There are two ways to install MAESTRO -- to install the full workflow through Anaconda cloud; or to install only the R codes for exploring the processed data.

Installing the full solution of MAESTRO workflow through conda

MAESTRO uses the Miniconda3 package management system to harmonize all of the software packages. Users can install the full solution of MAESTRO using the conda environment.

Use the following commands to install Minicoda3:

$ wget https://repo.continuum.io/miniconda/Miniconda3-latest-Linux-x86_64.sh
$ bash Miniconda3-latest-Linux-x86_64.sh

And then users can create an isolated environment for MAESTRO and install through the following commands:

$ conda config --add channels defaults
$ conda config --add channels liulab-dfci
$ conda config --add channels bioconda
$ conda config --add channels conda-forge
# To make the installation faster, we recommend using mamba
$ conda install mamba -c conda-forge
$ mamba create -n MAESTRO maestro=1.5.1 -c liulab-dfci
# Activate the environment
$ conda activate MAESTRO

Installing the MAESTRO R package from source code

If users already have the processed datasets, like cell by gene or cell by peak matrix generate by Cell Ranger.
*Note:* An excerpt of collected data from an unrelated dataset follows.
theorem Keeps.execLaunch {T : List Area} {r s t : State} (h : Keeps T r s) (w : within [.regs, .mod, .hz, .fast, .eng, .aug, .flt, .dec,
    .lanes, .ring] T)  (e : (execLaunch s) = .next t) : Keeps T r t := by
  have e' := Host.Outcome.next.inj e
  subst e'
  repeat' (first
    | with_reducible assumption | with_reducible apply Keeps.settlePreset (w := w.sub (by decide))
    | with_reducible apply Keeps.launchDue (w := w.sub (by decide)) | lift_lets -underBinder
    | (intro x; first | (refine (have hx : Keeps T r x := ?_; ?_); subst x; swap; clear_value x; swap) | subst x | skip) | split)

end Sys2Proof.Machine
end

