-- ==== Sys2Proof/Laws/KeepsLckOps.lean ====
section
/-!
SUPPORT. Each operation of Machine/LckOps.lean keeps what Laws/Keeps.lean names.
-/
set_option linter.unusedVariables false
set_option linter.unreachableTactic false
set_option linter.unusedTactic false
namespace Sys2Proof.Machine

theorem Keeps.storeDigests {T : List Area} {r s : State} (h : Keeps T r s) (w : within [.lck] T) (x1 : ℕ) (x2 : ℕ) (x3 : ℕ) : Keeps T r
    (State.storeDigests s x1 x2 x3) := by
  unfold State.storeDigests
  repeat' (first
    | with_reducible assumption | with_reducible refine Keeps.foldl _ ?_ (fun _ _ _ => ?_)
    | fail_if_no_progress (with_reducible refine Keeps.fields ?_ (by intro p; cases p <;> first | exact .inl (w.mem (by decide)) | exact .inr rfl)))

theorem Keeps.formResult {T : List Area} {r s : State} (h : Keeps T r s) (w : within [.lck] T) (x1 : Frame) : Keeps T r
    (State.formResult s x1) := by
  unfold State.formResult
  repeat' (first
    | with_reducible assumption | with_reducible apply Keeps.storeDigests (w := w.sub (by decide))
    | fail_if_no_progress (with_reducible refine Keeps.fields ?_ (by intro p; cases p <;> first | exact .inl (w.mem (by decide)) | exact .inr rfl))
    | lift_lets -underBinder
    | (intro x; first | (refine (have hx : Keeps T r x := ?_; ?_); subst x; swap; clear_value x; swap) | subst x | skip) | split)

end Sys2Proof.Machine
end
Users can install the MAESTRO R package alone to perform the analysis from processed datasets.

$ R
> library(devtools)
> install_github("liulab-dfci/MAESTRO")

Citation

Wang C, Sun D, Huang X, Wan C, Li Z, Han Y, Qin Q, Fan J, Qiu X, Xie Y, Meyer CA, Brown M, Tang M, Long H, Liu T, Liu XS. Integrative analyses of single-cell transcriptome and regulome using MAESTRO. Genome Biol. 2020 Aug 7;21(1):198. doi: 10.1186/s13059-020-02116-x. PMID: 32767996; PMCID: PMC7412809.